In 1698 the New Dictionary of the Canting Crew by B. E. Gent was published, which additionally included some 'civilian' slang terms. It remained the predominant work of its kind for much of the 18th century, until the arrival in 1785 of The Classical Dictionary of the Vulgar Tongue by Captain Francis Grose, which ran to more than five expanded editions. Grose's book was eventually superseded by John Camden Hotten's Slang Dictionary in 1859. In 1889 two multi-volumed slang dictionaries went on sale: A Dictionary of Slang, Jargon and Cant by Albert Barrere and Charles Leland, and Slang and its Analogues by John Farmer and W. E. Henley; the latter being published in seven volumes. It was later abridged to a single volume and released in 1905 as A Dictionary of Slang and Colloquial English. This book provided the major part of Eric Partridge's Dictionary of Slang and Unconventional English (1937). It was not until the 1950s that slang began to make regular appearances in books and in the relatively new media of motion pictures and television.

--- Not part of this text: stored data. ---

-- ==== Sys2Proof/Laws/KeepsConfigSpace.lean ====
section
/-! SUPPORT. What the operations of Machine/ConfigSpace.lean keep: the queue of commands, what was sent, canonical memories, and the parts of the state
they do not write. -/

namespace Sys2Proof.Machine

set_option Elab.async false

theorem State.msixUnmasked_keeps {L : List Piece} {σ : State} {s : State} (hL : ([.start, .sent] : List Piece) ⊆ L) (hs : Keeps L σ s) (fn1 : Bool) (v : Nat) : Keeps L σ (State.msixUnmasked s fn1 v) := by
  unfold State.msixUnmasked
  extract_lets x
  refine ite_keeps ?_ ?_
  · apply State.msi_keeps (List.Subset.trans (by decide) hL)
    apply State.setMsix_keeps (List.Subset.trans (by decide) hL)
    assumption
  · assumption

theorem State.msixWrite_keeps {L : List Piece} {σ : State} {s : State} (hL : ([.start, .sent] : List Piece) ⊆ L) (hs : Keeps L σ s) (fn1 : Bool) (i : Nat) (v : Nat) (m : Nat) : Keeps L σ (State.msixWrite s fn1 i v m) := by
  unfold State.msixWrite
  extract_lets x w k mask
  refine ite_keeps ?_ ?_
  · apply State.setMsix_keeps (List.Subset.trans (by decide) hL)
    assumption
  · apply State.msixUnmasked_keeps (List.Subset.trans (by decide) hL)
    apply State.setMsix_keeps (List.Subset.trans (by decide) hL)
    assumption

end Sys2Proof.Machine
end

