-- ==== Sys2Proof/Laws/KeepsStart.lean ====
section
/-! SUPPORT. What the operations of Machine/Start.lean keep: the queue of commands, what was sent, canonical memories, and the parts of the state
they do not write. -/

namespace Sys2Proof.Machine

set_option Elab.async false

theorem State.ringsCut_keeps {L : List Piece} {σ : State} {s : State} (hL : ([.regs, .start, .sent] : List Piece) ⊆ L) {before : State} (hs : Keeps L σ s) (hbefore : Keeps L σ before) : Keeps L σ (State.ringsCut s before) := by
  unfold State.ringsCut
  refine State.forEach_keeps _ ?_ _ ?_
  · intro s1' a hs1'
    apply State.ringFlag_keeps (List.Subset.trans (by decide) hL)
    apply State.set_keeps (List.Subset.trans (by decide) hL)
    assumption
  · assumption

theorem State.hostReset_keeps {L : List Piece} {σ : State} {s : State} (hL : ([.regs, .start, .flash, .ledger, .power, .period, .seals, .mem, .tiles, .coll, .mbx, .flt, .cast, .perf, .sent, .stalled, .stallReq, .free] : List Piece) ⊆ L) (hs : Keeps L σ s) : Keeps L σ (State.hostReset s) := by
  unfold State.hostReset
  extract_lets src s1
  have hs1 : Keeps L σ s1 := by
    unfold s1
    refine Keeps.upd (s := s) hL ?_
    assumption
  clear_value s1
  apply State.returnBias_keeps (List.Subset.trans (by decide) hL)
  apply State.ringsCut_keeps (List.Subset.trans (by decide) hL)
  · apply State.resetFn0_keeps (List.Subset.trans (by decide) hL)
    assumption
  · assumption

end Sys2Proof.Machine
end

==Varieties and purpose of slang==
There are a number of different varieties of British slang, arguably the best known of which is rhyming slang. Chiefly associated with cockney speech spoken in the East End of London, words are replaced with a phrase which rhymes. For example: plates of meat for "feet", or twist and twirl for "girl". Often only the first word is used, so plates and twist by themselves become the colloquialisms for "feet" and "girl".

Thieves' cant or Rogues' cant was a secret language (a cant or cryptolect) which was formerly used by thieves, beggars and hustlers of various kinds in Great Britain and to a lesser extent in other English-speaking countries. It is commonly believed that cant was developed from Romany but the Winchester Confessions, a pamphlet published in 1616, clearly distinguishes between Gypsy and Cant words.
Now mostly obsolete, it is largely relegated to the realm of literature.

Some slang was developed because of a need for secrecy, such as prison slang, derived from thieves cant and Polari, a variety used by homosexuals in Britain and the United Kingdom. Homosexuality was a crime until 1967 and Polari has a history going back at least a century. Sometimes the purpose of slang is to cause offence, insults such as wanker or gobshite (Irish slang) for example; and sometimes the purpose is to prevent it by substituting a slang word for the offensive one, berk (rhyming slang for cunt) 'berkshire hunt' for example. Sometimes a Spoonerism, is employed to make taboo speech more acceptable. For example: Cupid stunt and Betty Swallocks.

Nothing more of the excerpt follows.